# Source data
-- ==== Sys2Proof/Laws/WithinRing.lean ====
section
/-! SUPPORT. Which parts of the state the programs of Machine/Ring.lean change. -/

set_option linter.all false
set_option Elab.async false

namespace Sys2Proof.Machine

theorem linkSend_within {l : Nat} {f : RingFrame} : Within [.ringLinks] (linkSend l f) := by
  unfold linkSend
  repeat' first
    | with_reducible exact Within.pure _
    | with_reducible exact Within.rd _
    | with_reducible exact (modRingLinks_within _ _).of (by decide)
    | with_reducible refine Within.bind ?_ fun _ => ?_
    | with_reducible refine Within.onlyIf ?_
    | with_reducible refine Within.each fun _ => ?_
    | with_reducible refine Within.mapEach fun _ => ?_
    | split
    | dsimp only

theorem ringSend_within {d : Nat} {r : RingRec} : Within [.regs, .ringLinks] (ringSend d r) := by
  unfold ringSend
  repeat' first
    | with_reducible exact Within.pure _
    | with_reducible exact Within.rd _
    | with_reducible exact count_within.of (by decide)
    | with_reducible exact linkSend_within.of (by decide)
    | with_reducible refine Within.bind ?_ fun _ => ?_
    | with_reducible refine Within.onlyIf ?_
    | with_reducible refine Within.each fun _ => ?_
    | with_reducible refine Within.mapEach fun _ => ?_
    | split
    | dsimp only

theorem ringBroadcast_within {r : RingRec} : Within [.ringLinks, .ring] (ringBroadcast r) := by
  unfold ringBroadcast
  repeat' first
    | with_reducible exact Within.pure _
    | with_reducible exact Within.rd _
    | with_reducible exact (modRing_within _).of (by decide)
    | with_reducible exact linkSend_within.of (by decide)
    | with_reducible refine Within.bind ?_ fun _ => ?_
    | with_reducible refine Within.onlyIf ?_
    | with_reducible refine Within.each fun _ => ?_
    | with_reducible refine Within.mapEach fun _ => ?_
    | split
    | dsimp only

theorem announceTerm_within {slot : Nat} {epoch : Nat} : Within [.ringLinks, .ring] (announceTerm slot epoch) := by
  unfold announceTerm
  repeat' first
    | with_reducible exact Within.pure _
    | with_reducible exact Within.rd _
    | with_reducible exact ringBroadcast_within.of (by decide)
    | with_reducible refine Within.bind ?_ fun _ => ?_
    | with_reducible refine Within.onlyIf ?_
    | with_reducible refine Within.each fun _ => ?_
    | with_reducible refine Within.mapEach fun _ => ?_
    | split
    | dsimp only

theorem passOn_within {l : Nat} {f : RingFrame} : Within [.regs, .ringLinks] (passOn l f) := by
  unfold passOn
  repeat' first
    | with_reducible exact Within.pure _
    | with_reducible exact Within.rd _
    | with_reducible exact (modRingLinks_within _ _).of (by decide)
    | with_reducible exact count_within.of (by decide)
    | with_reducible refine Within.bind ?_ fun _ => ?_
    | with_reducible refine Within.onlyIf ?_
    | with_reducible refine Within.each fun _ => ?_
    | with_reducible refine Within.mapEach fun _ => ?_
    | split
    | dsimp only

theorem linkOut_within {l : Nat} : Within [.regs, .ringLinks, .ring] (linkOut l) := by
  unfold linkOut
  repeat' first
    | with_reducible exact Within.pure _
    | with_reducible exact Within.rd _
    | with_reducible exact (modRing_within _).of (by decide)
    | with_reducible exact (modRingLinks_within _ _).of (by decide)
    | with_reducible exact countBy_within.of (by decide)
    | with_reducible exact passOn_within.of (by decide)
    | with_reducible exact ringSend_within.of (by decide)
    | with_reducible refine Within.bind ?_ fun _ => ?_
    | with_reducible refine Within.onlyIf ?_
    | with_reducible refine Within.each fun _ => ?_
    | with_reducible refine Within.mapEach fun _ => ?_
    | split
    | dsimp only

# Task instructions
The word is "false". Copy every line above where it appears.

# Solution to the problem
set_option linter.all false
set_option Elab.async false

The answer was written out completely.